-- Goal of the exercise --
Only one stretch of the data is wanted: the line containing "-- HK_STAT (R362)", the line containing "-- HK_SEQ_i_CFG (R362)", and every line between them, copied exactly.

-- Listed entries --
/-- Registers of the SAF group. -/
def regsSaf : List RegFam := [
  -- SAF_STAT (R297)
  ⟨0xe00000, 32, [], 0x40, [⟨0, 1, .ro⟩, ⟨1, 1, .ro⟩, ⟨2, 1, .ro⟩, ⟨3, 1, .ro⟩, ⟨4, 1, .ro⟩, ⟨5, 1, .ro⟩, ⟨6, 1, .ro⟩, ⟨8, 4, .ro⟩, ⟨12, 4, .ro⟩, ⟨16, 1, .ro⟩, ⟨17, 1, .ro⟩]⟩,
  -- SAF_FAULT (R297)
  ⟨0xe00004, 32, [], 0xe, [⟨0, 8, .ro⟩, ⟨8, 8, .ro⟩, ⟨16, 16, .ro⟩]⟩,
  -- SAF_FAULT_TIME (R297)
  ⟨0xe00008, 64, [], 0x0, [⟨0, 64, .ro⟩]⟩,
  -- SAF_ZONE_STAT (R297)
  ⟨0xe00010, 64, [], 0x0, [⟨0, 1, .ro⟩, ⟨2, 1, .ro⟩, ⟨4, 1, .ro⟩, ⟨6, 1, .ro⟩, ⟨8, 1, .ro⟩, ⟨10, 1, .ro⟩, ⟨12, 1, .ro⟩, ⟨14, 1, .ro⟩, ⟨16, 1, .ro⟩, ⟨18, 1, .ro⟩, ⟨20, 1, .ro⟩, ⟨22, 1, .ro⟩, ⟨24, 1, .ro⟩, ⟨26, 1, .ro⟩, ⟨28, 1, .ro⟩, ⟨30, 1, .ro⟩, ⟨32, 1, .ro⟩, ⟨34, 1, .ro⟩, ⟨36, 1, .ro⟩, ⟨38, 1, .ro⟩, ⟨40, 1, .ro⟩, ⟨42, 1, .ro⟩, ⟨44, 1, .ro⟩, ⟨46, 1, .ro⟩, ⟨48, 1, .ro⟩, ⟨50, 1, .ro⟩, ⟨52, 1, .ro⟩, ⟨54, 1, .ro⟩, ⟨56, 1, .ro⟩, ⟨58, 1, .ro⟩, ⟨60, 1, .ro⟩, ⟨62, 1, .ro⟩, ⟨1, 1, .ro⟩, ⟨3, 1, .ro⟩, ⟨5, 1, .ro⟩, ⟨7, 1, .ro⟩, ⟨9, 1, .ro⟩, ⟨11, 1, .ro⟩, ⟨13, 1, .ro⟩, ⟨15, 1, .ro⟩, ⟨17, 1, .ro⟩, ⟨19, 1, .ro⟩, ⟨21, 1, .ro⟩, ⟨23, 1, .ro⟩, ⟨25, 1, .ro⟩, ⟨27, 1, .ro⟩, ⟨29, 1, .ro⟩, ⟨31, 1, .ro⟩, ⟨33, 1, .ro⟩, ⟨35, 1, .ro⟩, ⟨37, 1, .ro⟩, ⟨39, 1, .ro⟩, ⟨41, 1, .ro⟩, ⟨43, 1, .ro⟩, ⟨45, 1, .ro⟩, ⟨47, 1, .ro⟩, ⟨49, 1, .ro⟩, ⟨51, 1, .ro⟩, ⟨53, 1, .ro⟩, ⟨55, 1, .ro⟩, ⟨57, 1, .ro⟩, ⟨59, 1, .ro⟩, ⟨61, 1, .ro⟩, ⟨63, 1, .ro⟩]⟩,
  -- SAF_DCI_STAT (R297)
  ⟨0xe00018, 32, [], 0x0, [⟨0, 8, .ro⟩, ⟨8, 4, .ro⟩, ⟨12, 4, .ro⟩]⟩,
  -- SAF_ZT_CTL (R297)
  ⟨0xe00100, 32, [], 0x0, [⟨0, 1, .w1s⟩, ⟨1, 1, .w1s⟩, ⟨2, 1, .wo⟩]⟩,
  -- SAF_ZT_STAT (R297)
  ⟨0xe00104, 32, [], 0x0, [⟨0, 2, .ro⟩, ⟨2, 1, .ro⟩, ⟨3, 1, .ro⟩, ⟨4, 4, .ro⟩, ⟨8, 1, .w1c⟩]⟩,
  -- SAF_ZT_ACTIVE (R297)
  ⟨0xe00108, 64, [], 0x0, [⟨0, 32, .ro⟩, ⟨32, 32, .ro⟩]⟩,
  -- SAF_LOR_CNT (R297)
  ⟨0xe00110, 32, [], 0x0, [⟨0, 16, .ro⟩, ⟨16, 16, .rc⟩]⟩
  ]

/-- Registers of the IND group. -/
def regsInd : List RegFam := [
  -- IND_n_CFG (R321)
  ⟨0xf8c000, 64, [(0x8, 8)], 0x0, [⟨0, 2, .rw⟩, ⟨2, 3, .rw⟩, ⟨5, 1, .rw⟩, ⟨8, 6, .rw⟩, ⟨16, 16, .rw⟩, ⟨32, 8, .rw⟩, ⟨40, 3, .rw⟩, ⟨43, 3, .rw⟩]⟩,
  -- IND_CTL (R321)
  ⟨0xf8c040, 32, [], 0x0, [⟨0, 1, .w1s⟩, ⟨1, 1, .rw⟩, ⟨2, 1, .w1c⟩]⟩,
  -- IND_APPLY_TIME (R321)
  ⟨0xf8c048, 64, [], 0x0, [⟨0, 64, .rw⟩]⟩,
  -- IND_STAT (R321)
  ⟨0xf8c050, 32, [], 0xffff, [⟨0, 2, .ro⟩, ⟨2, 2, .ro⟩, ⟨4, 2, .ro⟩, ⟨6, 2, .ro⟩, ⟨8, 2, .ro⟩, ⟨10, 2, .ro⟩, ⟨12, 2, .ro⟩, ⟨14, 2, .ro⟩, ⟨16, 8, .w1c⟩]⟩
  ]

/-- Registers of the TWN group. -/
def regsTwn : List RegFam := [
  -- TWN_CTL (R342)
  ⟨0xd80000, 32, [], 0x3, [⟨0, 1, .rw⟩, ⟨1, 1, .rw⟩, ⟨2, 1, .rw⟩, ⟨3, 1, .rw⟩, ⟨4, 4, .w1s⟩]⟩,
  -- TWN_STAT (R342)
  ⟨0xd80004, 32, [], 0x0, [⟨0, 1, .ro⟩, ⟨1, 1, .ro⟩, ⟨2, 4, .ro⟩, ⟨6, 1, .ro⟩, ⟨7, 4, .ro⟩, ⟨11, 1, .ro⟩, ⟨12, 1, .ro⟩, ⟨13, 1, .ro⟩, ⟨14, 1, .w1c⟩, ⟨15, 1, .w1c⟩, ⟨16, 1, .w1c⟩]⟩,
  -- TWN_PHASE (R342)
  ⟨0xd80008, 32, [], 0x0, [⟨0, 32, .rw⟩]⟩,
  -- TWN_PEER_EPOCH (R342)
  ⟨0xd80010, 32, [], 0x0, [⟨0, 32, .ro⟩]⟩,
  -- TWN_PEER_TABLE (R342)
  ⟨0xd80018, 64, [], 0x0, [⟨0, 32, .ro⟩, ⟨32, 32, .ro⟩]⟩,
  -- TWN_OWN_CTL (R342)
  ⟨0xd80020, 32, [], 0x0, [⟨0, 1, .w1s⟩, ⟨1, 1, .ro⟩, ⟨2, 1, .ro⟩, ⟨3, 1, .w1c⟩]⟩,
  -- TWN_MIRROR_BASE (R342)
  ⟨0xd80028, 64, [], 0x0, [⟨24, 40, .rw⟩]⟩,
  -- TWN_OVL_BANKS (R342)
  ⟨0xd80040, 64, [], 0x0, [⟨0, 64, .rw⟩]⟩,
  -- TWN_OVL_AZ (R342)
  ⟨0xd80048, 64, [], 0x0, [⟨0, 20, .rw⟩, ⟨32, 20, .rw⟩]⟩,
  -- TWN_OVL_CFG (R342)
  ⟨0xd80050, 32, [], 0x10100032, [⟨0, 12, .rw⟩, ⟨16, 8, .rw⟩, ⟨24, 8, .rw⟩]⟩
  ]

/-- Registers of the HK group. -/
def regsHk : List RegFam := [
  -- HK_CTL (R362)
  ⟨0xe80000, 32, [], 0x4e20090, [⟨0, 1, .rw⟩, ⟨1, 2, .rw⟩, ⟨3, 1, .rw⟩, ⟨4, 2, .rw⟩, ⟨6, 1, .rw⟩, ⟨7, 1, .rw⟩, ⟨8, 4, .rw⟩, ⟨12, 1, .w1s⟩, ⟨16, 16, .rw⟩]⟩,
  -- HK_PERIOD (R362)
  ⟨0xe80004, 32, [], 0x186a0, [⟨0, 32, .rw⟩]⟩,
  -- HK_STAT (R362)
  ⟨0xe80008, 32, [], 0x0, [⟨0, 1, .ro⟩, ⟨1, 1, .ro⟩, ⟨2, 1, .ro⟩, ⟨3, 1, .w1c⟩, ⟨16, 16, .rc⟩]⟩,
  -- HK_CAL_CMD (R362)
  ⟨0xe8000c, 32, [], 0x0, [⟨0, 24, .rw⟩, ⟨24, 4, .rw⟩, ⟨28, 1, .rw⟩, ⟨29, 1, .w1s⟩]⟩,
  -- HK_SEQ_i_CFG (R362)
  ⟨0xe80100, 32, [(0x10, 16)], 0x20000000, [⟨0, 2, .rw⟩, ⟨2, 5, .rw⟩, ⟨7, 5, .rw⟩, ⟨12, 5, .rw⟩, ⟨17, 3, .rw⟩, ⟨20, 2, .rw⟩, ⟨22, 2, .rw⟩, ⟨24, 3, .rw⟩, ⟨27, 3, .rw⟩]⟩,
  -- HK_SEQ_i_TIM (R362)
  ⟨0xe80104, 32, [(0x10, 16)], 0x64, [⟨0, 16, .rw⟩, ⟨16, 4, .rw⟩, ⟨20, 1, .rw⟩, ⟨24, 8, .rw⟩]⟩,
  -- HK_THR_i (R362)
  ⟨0xe80108, 64, [(0x10, 16)], 0x800000007fffffff, [⟨0, 32, .rw⟩, ⟨32, 32, .rw⟩]⟩,
  -- HK_RES_i (R362)
  ⟨0xe80400, 64, [(0x8, 16)], 0x0, [⟨0, 24, .ro⟩, ⟨24, 1, .ro⟩, ⟨25, 1, .ro⟩, ⟨26, 1, .ro⟩, ⟨27, 1, .ro⟩, ⟨28, 1, .ro⟩, ⟨29, 1, .ro⟩, ⟨30, 1, .w1c⟩, ⟨31, 1, .w1c⟩, ⟨32, 32, .ro⟩]⟩,
  -- HK_CAL_i (R362)
  ⟨0xe80500, 64, [(0x8, 16)], 0x4000000000000000, [⟨0, 24, .rw⟩, ⟨32, 32, .rw⟩]⟩,
  -- HK_LEAD_i (R362)
  ⟨0xe80580, 32, [(0x4, 16)], 0x0, [⟨0, 24, .ro⟩, ⟨24, 1, .ro⟩]⟩,
  -- HK_LIN_s_k (R362)
  ⟨0xe81000, 32, [(0x80, 4), (0x4, 24)], 0x0, [⟨0, 32, .rw⟩]⟩,
  -- HK_LIN_s_CFG (R362)
  ⟨0xe81060, 32, [(0x80, 4)], 0x1, [⟨0, 3, .rw⟩, ⟨4, 2, .rw⟩]⟩
  ]

/-- Registers of the CHM group. -/
def regsChm : List RegFam := [
  -- CHM_CTL (R362)
  ⟨0xe88000, 32, [], 0x36642710, [⟨0, 15, .rw⟩, ⟨15, 1, .rw⟩, ⟨16, 8, .rw⟩, ⟨24, 4, .rw⟩, ⟨28, 4, .rw⟩]⟩,
  -- CHM_CFG (R362)
  ⟨0xe88008, 64, [], 0xa00100032, [⟨0, 16, .rw⟩, ⟨16, 8, .rw⟩, ⟨24, 4, .rw⟩, ⟨28, 1, .rw⟩, ⟨32, 16, .rw⟩]⟩,
  -- CHM_STAT (R362)
  ⟨0xe88010, 32, [], 0x0, [⟨0, 2, .ro⟩, ⟨2, 2, .ro⟩, ⟨4, 2, .ro⟩, ⟨6, 2, .ro⟩, ⟨8, 2, .ro⟩, ⟨10, 2, .ro⟩, ⟨12, 2, .ro⟩, ⟨14, 2, .ro⟩, ⟨16, 2, .ro⟩, ⟨18, 1, .w1c⟩, ⟨24, 8, .w1s⟩]⟩,
  -- CHM_E_e_MEAS (R362)
  ⟨0xe88040, 64, [(0x8, 8)], 0x0, [⟨0, 32, .ro⟩, ⟨32, 16, .ro⟩, ⟨48, 1, .ro⟩, ⟨49, 2, .ro⟩]⟩
  ]

/-- Registers of the THM group. -/
def regsThm : List RegFam := [
  -- THM_CTL (R369)
  ⟨0xf00000, 32, [], 0xa, [⟨0, 8, .rw⟩, ⟨8, 1, .w1s⟩, ⟨12, 4, .rw⟩]⟩,
  -- THM_EXT_CFG (R369)
  ⟨0xf00004, 32, [], 0x0, [⟨0, 4, .rw⟩, ⟨4, 4, .rw⟩, ⟨8, 4, .rw⟩, ⟨12, 4, .rw⟩]⟩,
  -- THM_CLS_k_THR (R369)
  ⟨0xf00010, 64, [(0x8, 4)], 0x3204b0044c041a, [⟨0, 16, .rw⟩, ⟨16, 16, .rw⟩, ⟨32, 16, .rwl⟩, ⟨48, 8, .rw⟩]⟩,
  -- THM_STAT (R369)
  ⟨0xf00040, 32, [], 0x100, [⟨0, 2, .ro⟩, ⟨2, 2, .ro⟩, ⟨4, 2, .ro⟩, ⟨6, 2, .ro⟩, ⟨8, 1, .ro⟩, ⟨9, 1, .ro⟩, ⟨10, 1, .w1c⟩]⟩,
  -- THM_SENS_i (R369)
  ⟨0xf00100, 32, [(0x4, 38)], 0x0, [⟨0, 16, .ro⟩, ⟨16, 1, .ro⟩, ⟨17, 1, .ro⟩, ⟨18, 2, .ro⟩]⟩
  ]

/-- Registers of the CTL group. -/
def regsCtl : List RegFam := [
  -- CTL_LOOP_n_CFG (R376)
  ⟨0xf01000, 32, [(0x80, 8)], 0x2000, [⟨0, 1, .rw⟩, ⟨1, 1, .rw⟩, ⟨2, 1, .rw⟩, ⟨3, 1, .w1s⟩, ⟨4, 3, .rw⟩, ⟨8, 5, .rw⟩, ⟨13, 3, .rw⟩, ⟨16, 8, .rw⟩, ⟨24, 3, .rw⟩, ⟨27, 1, .w1c⟩, ⟨28, 1, .ro⟩, ⟨29, 1, .ro⟩, ⟨30, 1, .ro⟩]⟩,
  -- CTL_LOOP_n_PAR_k (R376)
  ⟨0xf01004, 32, [(0x80, 8), (0x4, 12)], 0x0, [⟨0, 32, .rw⟩]⟩,
  -- CTL_LOOP_n_STAT_j (R376)
  ⟨0xf01040, 32, [(0x80, 8), (0x4, 4)], 0x0, [⟨0, 32, .ro⟩]⟩
  ]

/-- Registers of the CAL group. -/
def regsCal : List RegFam := [
  -- CAL_NVM_CTL (R384)
  ⟨0xf80100, 32, [], 0x0, [⟨0, 2, .rw⟩, ⟨2, 1, .w1s⟩, ⟨3, 8, .rw⟩, ⟨11, 16, .rw⟩]⟩,
  -- CAL_NVM_STAT (R384)
  ⟨0xf80104, 32, [], 0x0, [⟨0, 1, .ro⟩, ⟨1, 3, .ro⟩, ⟨4, 1, .ro⟩, ⟨5, 1, .w1c⟩, ⟨16, 16, .ro⟩]⟩,
  -- CAL_NVM_GEN (R384)
  ⟨0xf80108, 32, [], 0x0, [⟨0, 32, .ro⟩]⟩,
  -- CAL_NVM_LOAD (R384)
  ⟨0xf8010c, 32, [], 0x0, [⟨0, 16, .ro⟩, ⟨16, 1, .ro⟩]⟩,
  -- CAL_CTL (R388)
  ⟨0xf80000, 32, [], 0x0, [⟨0, 6, .rw⟩, ⟨6, 2, .rw⟩, ⟨8, 1, .w1s⟩]⟩,
  -- CAL_STAT (R388)
  ⟨0xf80004, 32, [], 0x0, [⟨0, 1, .ro⟩, ⟨1, 3, .ro⟩, ⟨4, 1, .w1c⟩, ⟨5, 1, .w1c⟩]⟩,
  -- CAL_LIMITS (R388)
  ⟨0xf80008, 32, [], 0x10280a, [⟨0, 8, .rw⟩, ⟨8, 8, .rw⟩, ⟨16, 8, .rw⟩]⟩,
  -- CAL_t_QUAL (R388)
  ⟨0xf80010, 64, [(0x8, 6)], 0x0, [⟨0, 8, .ro⟩, ⟨8, 8, .ro⟩, ⟨16, 9, .ro⟩, ⟨25, 9, .ro⟩]⟩,
  -- CAL_t_CH_c (R388)
  ⟨0xf81000, 64, [(0x1000, 6), (0x8, 260)], 0x1000000, [⟨0, 5, .rw⟩, ⟨5, 5, .rw⟩, ⟨10, 5, .rw⟩, ⟨15, 5, .rw⟩, ⟨20, 5, .rw⟩, ⟨32, 8, .ro⟩, ⟨40, 8, .ro⟩, ⟨48, 8, .ro⟩, ⟨56, 1, .w1c⟩, ⟨57, 1, .w1c⟩]⟩
  ]

/-- Registers of the BIST group. -/
def regsBist : List RegFam := [
  -- BIST_CFG (R393)
  ⟨0xf8a000, 32, [], 0x1e0001, [⟨0, 1, .rw⟩, ⟨16, 16, .rw⟩]⟩,
  -- BIST_MASK (R393)
  ⟨0xf8a004, 32, [], 0x3ffff, [⟨0, 18, .rw⟩]⟩,
  -- BIST_STAT (R393)
  ⟨0xf8a008, 32, [], 0x0, [⟨0, 5, .ro⟩, ⟨5, 1, .ro⟩, ⟨6, 1, .w1c⟩, ⟨16, 16, .ro⟩]⟩,
  -- BIST_SLICE_s_STAT (R393)
  ⟨0xf8a100, 32, [(0x4, 18)], 0x0, [⟨0, 2, .ro⟩, ⟨8, 8, .ro⟩, ⟨16, 16, .ro⟩]⟩,
  -- BIST_LAST_MISR (R393)
  ⟨0xf8a200, 64, [], 0x0, [⟨0, 64, .ro⟩]⟩
  ]

/-- Registers of the EVT group. -/
def regsEvt : List RegFam := [
  -- EVT_SRC_n_CFG (R400)
  ⟨0xf8e000, 32, [(0x4, 250)], 0x0, [⟨0, 1, .rw⟩, ⟨1, 1, .rw⟩, ⟨4, 3, .rw⟩, ⟨8, 6, .rw⟩]⟩,
  -- EVT_PEND_w (R400)
  ⟨0xf8e400, 32, [(0x4, 8)], 0x0, [⟨0, 32, .w1c⟩]⟩,
  -- EVT_STAT (R400)
  ⟨0xf8e440, 32, [], 0x0, [⟨0, 16, .rc⟩, ⟨16, 1, .w1c⟩]⟩
  ]

/-- Every register family of the device. -/
def regTable : List RegFam :=
  regsHub ++ regsFire ++ regsShade ++ regsTile ++ regsHist ++ regsEcho ++ regsTime ++ regsRing ++ regsDport ++ regsMem ++ regsEth ++ regsQsl ++ regsSaf ++ regsInd ++ regsTwn ++ regsHk ++ regsChm ++ regsThm ++ regsCtl ++ regsCal ++ regsBist ++ regsEvt

/-- Does offset `off` fall on a member of the family with these (stride, count) pairs? -/
def dimsCover : Nat → List (Nat × Nat) → Bool
  | off, [] => off == 0
  | off, (st, c) :: ds => Nat.blt (off / st) c && dimsCover (off % st) ds

/-- Is address `a` a register of family `r`? -/
def RegFam.covers (r : RegFam) (a : Nat) : Bool := Nat.ble r.base a && dimsCover (a - r.base) r.dims

/-- The families of the block that address `a` falls in (R405); the data port's BAR2 registers stand from 0x1000000 up. -/
def blockRegs (a : Nat) : List RegFam :=
  if a < 0x100000 then regsHub
  else if a < 0x200000 then regsTime
  else if a < 0x400000 then regsFire ++ regsShade
  else if a < 0xA00000 then regsTile
  else if a < 0xB00000 then regsHist ++ regsEcho
  else if a < 0xC00000 then regsRing
  else if a < 0xD00000 then regsMem
  else if a < 0xD80000 then regsEth ++ regsQsl
  else if a < 0xE00000 then regsTwn
  else if a < 0xE80000 then regsSaf
  else if a < 0xF00000 then regsHk ++ regsChm
  else if a < 0xF80000 then regsThm ++ regsCtl
  else if a < 0x1000000 then regsCal ++ regsBist ++ regsEvt ++ regsInd
  else regsDport

/-- The family of the register at address `a`, if there is one (R406). -/
def regAt (a : Nat) : Option RegFam := (blockRegs a).find? (·.covers a)

/-- Reset values of HUB_TAG_POOL_n (R35). -/
def tagPoolReset : List Nat :=
  [0x08000200, 0x0C000400, 0x08000300, 0x04000100, 0x04000100, 0x02000080, 0x06000200, 0x01000040]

-- Solution below --
  -- HK_STAT (R362)
  ⟨0xe80008, 32, [], 0x0, [⟨0, 1, .ro⟩, ⟨1, 1, .ro⟩, ⟨2, 1, .ro⟩, ⟨3, 1, .w1c⟩, ⟨16, 16, .rc⟩]⟩,
  -- HK_CAL_CMD (R362)
  ⟨0xe8000c, 32, [], 0x0, [⟨0, 24, .rw⟩, ⟨24, 4, .rw⟩, ⟨28, 1, .rw⟩, ⟨29, 1, .w1s⟩]⟩,
  -- HK_SEQ_i_CFG (R362)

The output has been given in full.